# Age of Empires 4 ??



## Guffel120 (23. Mai 2012)

Hey Leute 
Ich wollte mal fragen, ob einer von euch irgendwelche Informationen über Age of Empires 4 hat. Wird es eins geben? Wenn ja wann? 
Das letzte AOE ist ja jetz schon ne Weile her.
Weiß jemand was darüber?

LG Guffel120


----------



## taks (23. Mai 2012)

Wer google benutzen kann ist klar im Vorteil.

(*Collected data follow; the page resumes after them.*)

/-! ### Where the registers and flags lie -/

@[simp] theorem Reg.off_ver : Reg.ver.off = 0x0 := rfl
@[simp] theorem Reg.off_cap : Reg.cap.off = 0x8 := rfl
@[simp] theorem Reg.off_ecap : Reg.ecap.off = 0x10 := rfl
@[simp] theorem Reg.off_gcmd : Reg.gcmd.off = 0x18 := rfl
@[simp] theorem Reg.off_gsts : Reg.gsts.off = 0x1C := rfl
@[simp] theorem Reg.off_rtaddr : Reg.rtaddr.off = 0x20 := rfl
@[simp] theorem Reg.off_ccmd : Reg.ccmd.off = 0x28 := rfl
@[simp] theorem Reg.off_fsts : Reg.fsts.off = 0x34 := rfl
@[simp] theorem Reg.off_fectl : Reg.fectl.off = 0x38 := rfl
@[simp] theorem Reg.off_fedata : Reg.fedata.off = 0x3C := rfl
@[simp] theorem Reg.off_feaddr : Reg.feaddr.off = 0x40 := rfl
@[simp] theorem Reg.off_feuaddr : Reg.feuaddr.off = 0x44 := rfl
@[simp] theorem Reg.off_iqh : Reg.iqh.off = 0x80 := rfl
@[simp] theorem Reg.off_iqt : Reg.iqt.off = 0x88 := rfl
@[simp] theorem Reg.off_iqa : Reg.iqa.off = 0x90 := rfl
@[simp] theorem Reg.off_ics : Reg.ics.off = 0x9C := rfl
@[simp] theorem Reg.off_iectl : Reg.iectl.off = 0xA0 := rfl
@[simp] theorem Reg.off_iedata : Reg.iedata.off = 0xA4 := rfl
@[simp] theorem Reg.off_ieaddr : Reg.ieaddr.off = 0xA8 := rfl
@[simp] theorem Reg.off_ieuaddr : Reg.ieuaddr.off = 0xAC := rfl
@[simp] theorem Reg.off_iqercd : Reg.iqercd.off = 0xB0 := rfl
@[simp] theorem Reg.off_irta : Reg.irta.off = 0xB8 := rfl
@[simp] theorem Reg.off_iva : Reg.iva.off = 0xE50 := rfl
@[simp] theorem Reg.off_iotlb : Reg.iotlb.off = 0xE58 := rfl
@[simp] theorem Reg.off_frcdLo : Reg.frcdLo.off = 0xE70 := rfl
@[simp] theorem Reg.off_frcdHi : Reg.frcdHi.off = 0xE78 := rfl
@[simp] theorem Reg.size_ver : Reg.ver.size = 4 := rfl
@[simp] theorem Reg.size_cap : Reg.cap.size = 8 := rfl
@[simp] theorem Reg.size_ecap : Reg.ecap.size = 8 := rfl
@[simp] theorem Reg.size_gcmd : Reg.gcmd.size = 4 := rfl
@[simp] theorem Reg.size_gsts : Reg.gsts.size = 4 := rfl
@[simp] theorem Reg.size_rtaddr : Reg.rtaddr.size = 8 := rfl
@[simp] theorem Reg.size_ccmd : Reg.ccmd.size = 8 := rfl
@[simp] theorem Reg.size_fsts : Reg.fsts.size = 4 := rfl
@[simp] theorem Reg.size_fectl : Reg.fectl.size = 4 := rfl
@[simp] theorem Reg.size_fedata : Reg.fedata.size = 4 := rfl
@[simp] theorem Reg.size_feaddr : Reg.feaddr.size = 4 := rfl
@[simp] theorem Reg.size_feuaddr : Reg.feuaddr.size = 4 := rfl
@[simp] theorem Reg.size_iqh : Reg.iqh.size = 8 := rfl
@[simp] theorem Reg.size_iqt : Reg.iqt.size = 8 := rfl
@[simp] theorem Reg.size_iqa : Reg.iqa.size = 8 := rfl
@[simp] theorem Reg.size_ics : Reg.ics.size = 4 := rfl
@[simp] theorem Reg.size_iectl : Reg.iectl.size = 4 := rfl
@[simp] theorem Reg.size_iedata : Reg.iedata.size = 4 := rfl
@[simp] theorem Reg.size_ieaddr : Reg.ieaddr.size = 4 := rfl
@[simp] theorem Reg.size_ieuaddr : Reg.ieuaddr.size = 4 := rfl
@[simp] theorem Reg.size_iqercd : Reg.iqercd.size = 8 := rfl
@[simp] theorem Reg.size_irta : Reg.irta.size = 8 := rfl
@[simp] theorem Reg.size_iva : Reg.iva.size = 8 := rfl
@[simp] theorem Reg.size_iotlb : Reg.iotlb.size = 8 := rfl
@[simp] theorem Reg.size_frcdLo : Reg.frcdLo.size = 8 := rfl
@[simp] theorem Reg.size_frcdHi : Reg.frcdHi.size = 8 := rfl
@[simp] theorem Flag.off_pfo : Flag.pfo.off = 0x34 := rfl
@[simp] theorem Flag.bit_pfo : Flag.pfo.bit = 0 := rfl
@[simp] theorem Flag.off_ppf : Flag.ppf.off = 0x34 := rfl
@[simp] theorem Flag.bit_ppf : Flag.ppf.bit = 1 := rfl
@[simp] theorem Flag.off_iqe : Flag.iqe.off = 0x34 := rfl
@[simp] theorem Flag.bit_iqe : Flag.iqe.bit = 4 := rfl
@[simp] theorem Flag.off_feIm : Flag.feIm.off = 0x38 := rfl
@[simp] theorem Flag.bit_feIm : Flag.feIm.bit = 31 := rfl
@[simp] theorem Flag.off_feIp : Flag.feIp.off = 0x38 := rfl
@[simp] theorem Flag.bit_feIp : Flag.feIp.bit = 30 := rfl
@[simp] theorem Flag.off_ieIm : Flag.ieIm.off = 0xA0 := rfl
@[simp] theorem Flag.bit_ieIm : Flag.ieIm.bit = 31 := rfl
@[simp] theorem Flag.off_ieIp : Flag.ieIp.off = 0xA0 := rfl
@[simp] theorem Flag.bit_ieIp : Flag.ieIp.bit = 30 := rfl
@[simp] theorem Flag.off_iwc : Flag.iwc.off = 0x9C := rfl
@[simp] theorem Flag.bit_iwc : Flag.iwc.bit = 0 := rfl
@[simp] theorem Flag.off_frcdF : Flag.frcdF.off = 0xE7C := rfl
@[simp] theorem Flag.bit_frcdF : Flag.frcdF.bit = 31 := rfl
@[simp] theorem Flag.off_tes : Flag.tes.off = 0x1C := rfl
@[simp] theorem Flag.bit_tes : Flag.tes.bit = 31 := rfl
@[simp] theorem Flag.off_rtps : Flag.rtps.off = 0x1C := rfl
@[simp] theorem Flag.bit_rtps : Flag.rtps.bit = 30 := rfl
@[simp] theorem Flag.off_qies : Flag.qies.off = 0x1C := rfl
@[simp] theorem Flag.bit_qies : Flag.qies.bit = 26 := rfl
@[simp] theorem Flag.off_ires : Flag.ires.off = 0x1C := rfl
@[simp] theorem Flag.bit_ires : Flag.ires.bit = 25 := rfl
@[simp] theorem Flag.off_irtps : Flag.irtps.off = 0x1C := rfl
@[simp] theorem Flag.bit_irtps : Flag.irtps.bit = 24 := rfl
@[simp] theorem Flag.off_cfis : Flag.cfis.off = 0x1C := rfl
@[simp] theorem Flag.bit_cfis : Flag.cfis.bit = 23 := rfl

Erster Treffer bei Google zu "Age Of Empire 4"...


----------



## Guffel120 (23. Mai 2012)

Das hatte ich auch schon gefunden .. aber danke 
Ich wollte nur wissen ob es nach einem Jahr schon vielleicht etwas Konkreteres gibt, da AOE Online ja auch schon seit 6 Monaten fertig ist


----------



## Shiny49 (28. Mai 2012)

Naja, die Entwickler von Essemble Studios haben die ja gefeuert. Von daher könnte es dann ein völlig anderes Spiel werden.


----------



## ich111 (28. Mai 2012)

Aoe r.i.p.


----------



## jo214 (29. Mai 2012)

Spiel doch einfach AOE I und II das sind und bleiben eh die besten AOE Teile die es geben wird !


----------



## ich111 (29. Mai 2012)

Ich finde Aoe3 auch nicht schlecht. In AoE2 stört mich das massive verschanzen hinter den ganzen Türmen


----------



## Jwps (2. Juni 2012)

Weiß man denn schon mehr von dem Release-datum?


----------